The only benefit I can see is that it moves the write() of a page out of
the critical path. But as long as the OS cache can absorb the write, it
should be very cheap compared to doing real I/O. Apparently the workload
that benefits most is an OLTP workload where response times are
critical, on a database that doesn't fit in share_buffers, but fits in
OS cache.
Am I missing something? What kind of a test would show the most benefit?
--
Heikki Linnakangas
EnterpriseDB http://www.enterprisedb.com
On Wed, Jul 04, 2007 at 11:09:19AM +0100, Heikki Linnakangas wrote:
The only benefit I can see is that it moves the write() of a page out of
the critical path. But as long as the OS cache can absorb the write, it
should be very cheap compared to doing real I/O. Apparently the workload
that benefits most is an OLTP workload where response times are
critical, on a database that doesn't fit in share_buffers, but fits in
OS cache.
I thought the point was to make checkpoints cheaper. Sure, the OS can
probably absorb the write() but you execute a fsync() shortly after so
you're going to block on that. The point being that by executing the
writes earlier you can get some of the writing done in the bakcground
prior to the fsync.
So it would be targetting people with lots of dirty shared buffers
where a checkpoint is going to eat your I/O bandwidth. An fsync will
make the OS write everything ASAP.
Have a nice day,
--
Martijn van Oosterhout <kleptog@svana.org> http://svana.org/kleptog/
Show quoted text
From each according to his ability. To each according to his ability to litigate.
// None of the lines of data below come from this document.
-- ==== Sys2Proof/Laws/Window.lean ====
section
/-! SUPPORT. Host accesses at an offset of the window, whatever BASE is (rules R60, R64). -/

namespace Sys2Proof.Machine

@[simp] theorem windowOffset_base_add (p : Params) (off : Nat) (h : off < 0x1800) :
    windowOffset p (p.base + off) = some off := by
  simp [windowOffset, h]

theorem windowOffset_eq_none (p : Params) (addr : Nat) :
    windowOffset p addr = none ↔ ¬(p.base ≤ addr ∧ addr < p.base + 0x1800) := by
  unfold windowOffset
  split <;> simp [*]

/-- A defined read returns what the window holds (rule R64). -/
theorem hostAccess_read (s : State) (off : Nat) (h : off < 0x1800) (h4 : off % 4 = 0) :
    hostAccess (.read 32 (s.params.base + off)) s
      = .next { (readWindow off s).2 with readData := some (readWindow off s).1 } := by
  simp [hostAccess, h, definedAccess, h4]

/-- A defined write does what the window does (rule R64). -/
theorem hostAccess_write (s : State) (off : Nat) (v : Word) (h : off < 0x1800) (h4 : off % 4 = 0) :
    hostAccess (.write 32 (s.params.base + off) v) s = .next (writeWindow off v s) := by
  simp [hostAccess, h, definedAccess, h4]

/-- An access outside the window keeps the engine's state (rule R61). -/
theorem hostAccess_outside (s : State) (bits addr : Nat) (v : Word) (h : windowOffset s.params addr = none) :
    hostAccess (.read bits addr) s = .next (platformAnswer bits addr s) ∧ hostAccess (.write bits addr v) s = .next s := by
  simp [hostAccess, h]

/-- Any other access inside the window is refused (rule R64). -/
theorem hostAccess_undefined (s : State) (bits off : Nat) (v : Word) (h : off < 0x1800) (hd : definedAccess bits off = false) :
    hostAccess (.read bits (s.params.base + off)) s = .next { refuseAccess s with readData := some 0 } ∧
    hostAccess (.write bits (s.params.base + off) v) s = .next (refuseAccess s) := by
  simp [hostAccess, h, hd]

end Sys2Proof.Machine
end

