/-! ### The second prime (rule R163) -/

/-- One turn of the loop for the second prime: it differs from `p`, or the loop goes on after `p`. -/
theorem drawOtherPrime_turn {ks : Nat} (hk : 1 ≤ ks) (rounds p : Nat) (ws : List Word) (a : Nat × List Word) :
    drawOtherPrime ks rounds p ws = some a ↔
      (drawPrime ks rounds ws = some a ∧ a.1 ≠ p) ∨
      ∃ ws', drawPrime ks rounds ws = some (p, ws') ∧ drawOtherPrime ks rounds p ws' = some a := by
  rw [drawOtherPrime_eq ks rounds p hk]
  rcases drawPrime ks rounds ws with _ | ⟨q, rest⟩
  · simp
  · by_cases hq : q = p
    · subst hq
      simp +contextual [eq_comm]
    · have hne : (q, rest) = a → a.1 ≠ p := by
        rintro rfl
        exact hq
      simpa [hq] using hne

/-- The second prime is the first one drawn that differs from `p` (rule R163). -/
theorem drawOtherPrime_eq_some_iff {ks : Nat} (hk : 1 ≤ ks) (rounds p : Nat) (ws rest : List Word) (q : Nat) :
    drawOtherPrime ks rounds p ws = some (q, rest) ↔
      ∃ (at_ : Nat → List Word) (m : Nat), at_ 0 = ws ∧ (∀ j, j < m → drawPrime ks rounds (at_ j) = some (p, at_ (j + 1))) ∧
        drawPrime ks rounds (at_ m) = some (q, rest) ∧ q ≠ p :=
  loop_eq_some_iff (done := fun ws a => drawPrime ks rounds ws = some a ∧ a.1 ≠ p)
    (retry := fun ws ws' => drawPrime ks rounds ws = some (p, ws'))
    (drawPrimeFuel_rest_length hk) (drawOtherPrime_turn hk rounds p) ws (q, rest)

end Sys2Proof.Machine
end

section
/-! SUPPORT. A drawing function uses exactly the words it needs: it leaves every word after them, and with fewer it needs another
(rules R216, R217, R232). -/

namespace Sys2Proof.Machine

open Sys2Proof.Certificates

/-- On the words `used` the drawing function answers `x` and leaves whatever comes after them; on fewer of them it has no answer. -/
def UsesExactly {α : Type} (draw : List Word → Option (α × List Word)) (used : List Word) (x : α) : Prop :=
  (∀ tail, draw (used ++ tail) = some (x, tail)) ∧ ∀ k, k < used.length → draw (used.take k) = none

/-- A function that answers without a word uses none. -/
theorem usesExactly_nil {α : Type} {draw : List Word → Option (α × List Word)} {x : α} (h : ∀ ws, draw ws = some (x, ws)) :
    UsesExactly draw [] x :=
  ⟨h, by simp⟩

/-- A draw, and an answer from its value without another word. -/
theorem UsesExactly.answer {α β : Type} {first : List Word → Option (α × List Word)} {both : List Word → Option (β × List Word)}
    {used : List Word} {x : α} {y : β} (h : UsesExactly first used x)
    (hsome : ∀ ws rest, first ws = some (x, rest) → both ws = some (y, rest)) (hnone : ∀ ws, first ws = none → both ws = none) :
    UsesExactly both used y :=
  ⟨fun tail => hsome _ _ (h.1 tail), fun k hk => hnone _ (h.2 k hk)⟩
Martijn van Oosterhout wrote:
On Wed, Jul 04, 2007 at 11:09:19AM +0100, Heikki Linnakangas wrote:
The only benefit I can see is that it moves the write() of a page out of
the critical path. But as long as the OS cache can absorb the write, it
should be very cheap compared to doing real I/O. Apparently the workload
that benefits most is an OLTP workload where response times are
critical, on a database that doesn't fit in share_buffers, but fits in
OS cache.I thought the point was to make checkpoints cheaper. Sure, the OS can
probably absorb the write() but you execute a fsync() shortly after so
you're going to block on that. The point being that by executing the
writes earlier you can get some of the writing done in the bakcground
prior to the fsync.
That was the purpose of the bgwriter "all"-scan. It was removed as part
of the load distributed checkpoints patch, as it's not needed anymore.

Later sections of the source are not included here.